Set down exactly the lines below, starting at the one that contains "(i, e) :: es, s =>" and ending at the one that contains "their indices. -/", with both of those lines included and nothing else.

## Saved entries
"""
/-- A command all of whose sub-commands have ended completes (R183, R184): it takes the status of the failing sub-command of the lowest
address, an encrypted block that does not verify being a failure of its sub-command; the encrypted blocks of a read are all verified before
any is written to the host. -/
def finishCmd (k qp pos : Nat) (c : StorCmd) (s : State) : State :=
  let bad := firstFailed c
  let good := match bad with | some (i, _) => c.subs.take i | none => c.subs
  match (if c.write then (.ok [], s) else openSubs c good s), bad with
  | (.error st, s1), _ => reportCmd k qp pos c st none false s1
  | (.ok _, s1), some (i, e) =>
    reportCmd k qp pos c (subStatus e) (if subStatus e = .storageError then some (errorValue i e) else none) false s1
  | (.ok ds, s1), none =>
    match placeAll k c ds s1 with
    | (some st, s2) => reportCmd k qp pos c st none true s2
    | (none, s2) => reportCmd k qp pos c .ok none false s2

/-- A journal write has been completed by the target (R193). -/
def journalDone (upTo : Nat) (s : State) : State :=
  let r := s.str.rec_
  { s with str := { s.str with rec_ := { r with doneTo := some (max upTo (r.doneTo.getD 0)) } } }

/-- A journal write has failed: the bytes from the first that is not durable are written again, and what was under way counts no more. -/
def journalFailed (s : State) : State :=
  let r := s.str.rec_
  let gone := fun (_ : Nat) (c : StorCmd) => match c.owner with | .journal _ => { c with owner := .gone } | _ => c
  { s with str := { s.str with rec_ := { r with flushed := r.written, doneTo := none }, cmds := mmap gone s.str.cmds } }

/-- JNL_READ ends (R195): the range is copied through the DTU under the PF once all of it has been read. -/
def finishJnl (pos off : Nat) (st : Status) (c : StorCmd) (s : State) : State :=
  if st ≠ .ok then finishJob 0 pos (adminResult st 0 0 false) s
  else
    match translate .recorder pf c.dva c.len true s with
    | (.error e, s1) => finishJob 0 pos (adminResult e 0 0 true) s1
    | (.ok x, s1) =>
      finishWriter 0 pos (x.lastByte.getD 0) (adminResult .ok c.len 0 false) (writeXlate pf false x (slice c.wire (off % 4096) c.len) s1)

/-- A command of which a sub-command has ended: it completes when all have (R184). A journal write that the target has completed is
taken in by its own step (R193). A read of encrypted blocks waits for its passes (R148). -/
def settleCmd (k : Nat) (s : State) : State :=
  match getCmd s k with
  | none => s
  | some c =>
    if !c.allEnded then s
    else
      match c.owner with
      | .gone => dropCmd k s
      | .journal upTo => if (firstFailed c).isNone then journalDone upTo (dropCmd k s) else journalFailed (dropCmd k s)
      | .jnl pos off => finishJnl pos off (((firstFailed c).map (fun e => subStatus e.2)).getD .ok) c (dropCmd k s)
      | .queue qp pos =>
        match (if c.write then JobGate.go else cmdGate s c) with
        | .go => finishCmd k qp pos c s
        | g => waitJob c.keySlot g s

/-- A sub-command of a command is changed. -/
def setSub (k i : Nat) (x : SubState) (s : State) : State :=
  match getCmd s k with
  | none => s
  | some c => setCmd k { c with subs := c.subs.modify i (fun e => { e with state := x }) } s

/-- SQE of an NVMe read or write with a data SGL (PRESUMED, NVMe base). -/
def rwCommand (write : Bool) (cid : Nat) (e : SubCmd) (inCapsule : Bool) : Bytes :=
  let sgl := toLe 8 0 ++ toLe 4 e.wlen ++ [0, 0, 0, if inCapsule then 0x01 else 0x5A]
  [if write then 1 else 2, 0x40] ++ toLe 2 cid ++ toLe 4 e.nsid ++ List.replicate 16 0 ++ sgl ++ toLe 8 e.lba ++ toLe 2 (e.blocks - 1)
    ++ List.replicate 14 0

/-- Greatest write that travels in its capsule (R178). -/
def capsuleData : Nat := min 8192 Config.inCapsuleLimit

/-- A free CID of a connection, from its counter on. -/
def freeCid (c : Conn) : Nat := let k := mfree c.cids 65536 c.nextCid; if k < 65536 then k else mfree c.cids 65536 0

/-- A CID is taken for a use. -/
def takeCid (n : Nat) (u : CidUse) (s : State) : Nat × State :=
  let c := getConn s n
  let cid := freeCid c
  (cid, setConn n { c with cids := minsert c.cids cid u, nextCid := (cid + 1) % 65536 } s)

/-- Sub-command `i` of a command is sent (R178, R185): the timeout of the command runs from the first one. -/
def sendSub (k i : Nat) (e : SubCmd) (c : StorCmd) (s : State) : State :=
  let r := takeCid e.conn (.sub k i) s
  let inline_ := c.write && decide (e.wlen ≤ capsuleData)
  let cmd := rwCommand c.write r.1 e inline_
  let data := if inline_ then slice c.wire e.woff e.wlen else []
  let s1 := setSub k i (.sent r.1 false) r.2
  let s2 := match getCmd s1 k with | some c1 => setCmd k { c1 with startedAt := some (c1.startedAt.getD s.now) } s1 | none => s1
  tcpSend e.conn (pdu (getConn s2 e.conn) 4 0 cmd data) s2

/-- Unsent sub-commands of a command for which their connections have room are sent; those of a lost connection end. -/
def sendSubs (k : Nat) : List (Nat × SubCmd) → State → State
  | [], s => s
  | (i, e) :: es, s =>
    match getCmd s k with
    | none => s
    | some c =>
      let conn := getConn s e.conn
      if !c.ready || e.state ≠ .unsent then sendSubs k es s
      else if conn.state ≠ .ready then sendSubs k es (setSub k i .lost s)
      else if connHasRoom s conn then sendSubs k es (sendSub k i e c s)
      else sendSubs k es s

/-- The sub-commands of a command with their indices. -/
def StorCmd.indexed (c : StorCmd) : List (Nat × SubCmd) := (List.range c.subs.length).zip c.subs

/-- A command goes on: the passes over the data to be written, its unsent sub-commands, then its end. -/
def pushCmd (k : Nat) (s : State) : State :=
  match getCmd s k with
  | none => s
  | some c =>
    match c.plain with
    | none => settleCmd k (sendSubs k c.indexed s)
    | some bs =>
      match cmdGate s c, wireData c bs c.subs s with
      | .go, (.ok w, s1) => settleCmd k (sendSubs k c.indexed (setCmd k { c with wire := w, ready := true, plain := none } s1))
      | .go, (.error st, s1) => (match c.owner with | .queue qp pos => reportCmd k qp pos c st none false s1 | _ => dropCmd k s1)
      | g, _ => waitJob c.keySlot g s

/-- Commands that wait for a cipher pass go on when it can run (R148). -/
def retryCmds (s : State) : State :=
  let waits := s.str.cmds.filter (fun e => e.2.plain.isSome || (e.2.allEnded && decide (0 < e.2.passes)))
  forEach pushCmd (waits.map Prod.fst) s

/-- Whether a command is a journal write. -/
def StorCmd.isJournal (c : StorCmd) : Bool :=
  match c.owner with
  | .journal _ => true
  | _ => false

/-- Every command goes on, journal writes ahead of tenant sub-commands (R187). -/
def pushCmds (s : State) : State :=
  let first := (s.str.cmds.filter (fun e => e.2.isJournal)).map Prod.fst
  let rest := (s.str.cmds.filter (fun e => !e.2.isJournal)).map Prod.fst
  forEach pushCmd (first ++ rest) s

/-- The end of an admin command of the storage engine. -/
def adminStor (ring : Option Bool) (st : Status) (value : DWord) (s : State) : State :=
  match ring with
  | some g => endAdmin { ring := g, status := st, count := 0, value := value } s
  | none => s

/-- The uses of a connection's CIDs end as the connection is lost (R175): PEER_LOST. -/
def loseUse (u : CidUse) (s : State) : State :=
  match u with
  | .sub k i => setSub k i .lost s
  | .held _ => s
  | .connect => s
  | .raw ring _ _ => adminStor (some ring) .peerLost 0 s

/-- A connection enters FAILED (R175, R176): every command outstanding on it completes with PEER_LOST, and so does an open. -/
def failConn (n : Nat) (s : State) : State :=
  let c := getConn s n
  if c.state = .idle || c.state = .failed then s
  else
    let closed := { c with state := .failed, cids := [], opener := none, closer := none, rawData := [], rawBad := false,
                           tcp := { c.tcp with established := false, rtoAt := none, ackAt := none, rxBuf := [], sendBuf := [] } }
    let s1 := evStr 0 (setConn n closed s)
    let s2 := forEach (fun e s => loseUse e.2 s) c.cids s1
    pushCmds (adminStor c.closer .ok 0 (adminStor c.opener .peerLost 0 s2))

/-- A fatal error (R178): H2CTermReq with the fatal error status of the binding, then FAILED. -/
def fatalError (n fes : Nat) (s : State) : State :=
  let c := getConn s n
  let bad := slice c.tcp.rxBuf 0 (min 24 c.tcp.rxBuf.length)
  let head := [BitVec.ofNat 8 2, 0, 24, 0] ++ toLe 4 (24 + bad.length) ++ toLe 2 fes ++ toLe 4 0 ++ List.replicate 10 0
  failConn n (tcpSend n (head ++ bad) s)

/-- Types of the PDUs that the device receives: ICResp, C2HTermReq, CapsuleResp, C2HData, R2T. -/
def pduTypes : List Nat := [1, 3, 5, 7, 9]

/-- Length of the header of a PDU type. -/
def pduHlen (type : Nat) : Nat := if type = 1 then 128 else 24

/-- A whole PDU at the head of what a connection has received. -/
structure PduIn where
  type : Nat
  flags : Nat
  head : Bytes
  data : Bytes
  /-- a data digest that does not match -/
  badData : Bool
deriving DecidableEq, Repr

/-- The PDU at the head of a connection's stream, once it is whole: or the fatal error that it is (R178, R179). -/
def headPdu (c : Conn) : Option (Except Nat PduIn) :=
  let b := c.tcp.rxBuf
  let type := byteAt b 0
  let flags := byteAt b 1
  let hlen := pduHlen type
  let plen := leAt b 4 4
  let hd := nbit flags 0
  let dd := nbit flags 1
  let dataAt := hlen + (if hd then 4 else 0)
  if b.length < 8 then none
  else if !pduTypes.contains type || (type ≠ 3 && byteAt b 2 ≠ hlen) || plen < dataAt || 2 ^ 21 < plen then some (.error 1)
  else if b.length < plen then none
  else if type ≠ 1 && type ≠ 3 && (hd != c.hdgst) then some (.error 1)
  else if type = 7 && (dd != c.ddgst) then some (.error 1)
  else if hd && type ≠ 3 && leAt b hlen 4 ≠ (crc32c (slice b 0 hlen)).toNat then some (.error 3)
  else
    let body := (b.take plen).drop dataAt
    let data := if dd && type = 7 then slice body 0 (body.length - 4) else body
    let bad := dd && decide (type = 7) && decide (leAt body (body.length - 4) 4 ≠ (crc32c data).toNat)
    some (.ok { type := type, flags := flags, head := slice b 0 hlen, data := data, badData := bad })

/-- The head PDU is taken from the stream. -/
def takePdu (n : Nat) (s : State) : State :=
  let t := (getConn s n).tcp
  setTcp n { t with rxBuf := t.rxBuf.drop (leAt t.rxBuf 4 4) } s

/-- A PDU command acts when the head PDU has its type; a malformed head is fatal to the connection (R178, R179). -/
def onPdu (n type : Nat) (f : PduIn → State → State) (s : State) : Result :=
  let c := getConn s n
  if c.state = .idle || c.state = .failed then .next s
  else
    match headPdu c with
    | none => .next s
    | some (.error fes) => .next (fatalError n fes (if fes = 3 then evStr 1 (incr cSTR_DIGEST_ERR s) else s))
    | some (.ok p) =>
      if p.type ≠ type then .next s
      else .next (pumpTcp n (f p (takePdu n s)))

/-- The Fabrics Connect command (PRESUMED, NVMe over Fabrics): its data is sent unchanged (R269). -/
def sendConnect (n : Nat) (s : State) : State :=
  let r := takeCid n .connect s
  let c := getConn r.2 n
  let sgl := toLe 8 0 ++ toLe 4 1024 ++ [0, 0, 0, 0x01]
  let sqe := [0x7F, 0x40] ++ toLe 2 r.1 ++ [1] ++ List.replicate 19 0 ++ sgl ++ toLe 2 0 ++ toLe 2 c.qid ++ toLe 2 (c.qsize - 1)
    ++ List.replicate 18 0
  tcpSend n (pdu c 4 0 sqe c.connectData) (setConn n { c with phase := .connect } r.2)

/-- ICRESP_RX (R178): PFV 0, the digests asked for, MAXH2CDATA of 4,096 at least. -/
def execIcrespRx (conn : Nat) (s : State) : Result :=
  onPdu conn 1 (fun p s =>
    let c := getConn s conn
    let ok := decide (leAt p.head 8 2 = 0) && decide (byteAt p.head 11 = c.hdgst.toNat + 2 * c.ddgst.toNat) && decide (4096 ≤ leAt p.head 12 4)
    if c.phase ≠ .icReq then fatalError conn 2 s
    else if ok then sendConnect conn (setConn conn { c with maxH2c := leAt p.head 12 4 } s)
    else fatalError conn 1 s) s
"""
## Exercise result
  | (i, e) :: es, s =>
    match getCmd s k with
    | none => s
    | some c =>
      let conn := getConn s e.conn
      if !c.ready || e.state ≠ .unsent then sendSubs k es s
      else if conn.state ≠ .ready then sendSubs k es (setSub k i .lost s)
      else if connHasRoom s conn then sendSubs k es (sendSub k i e c s)
      else sendSubs k es s

/-- The sub-commands of a command with their indices. -/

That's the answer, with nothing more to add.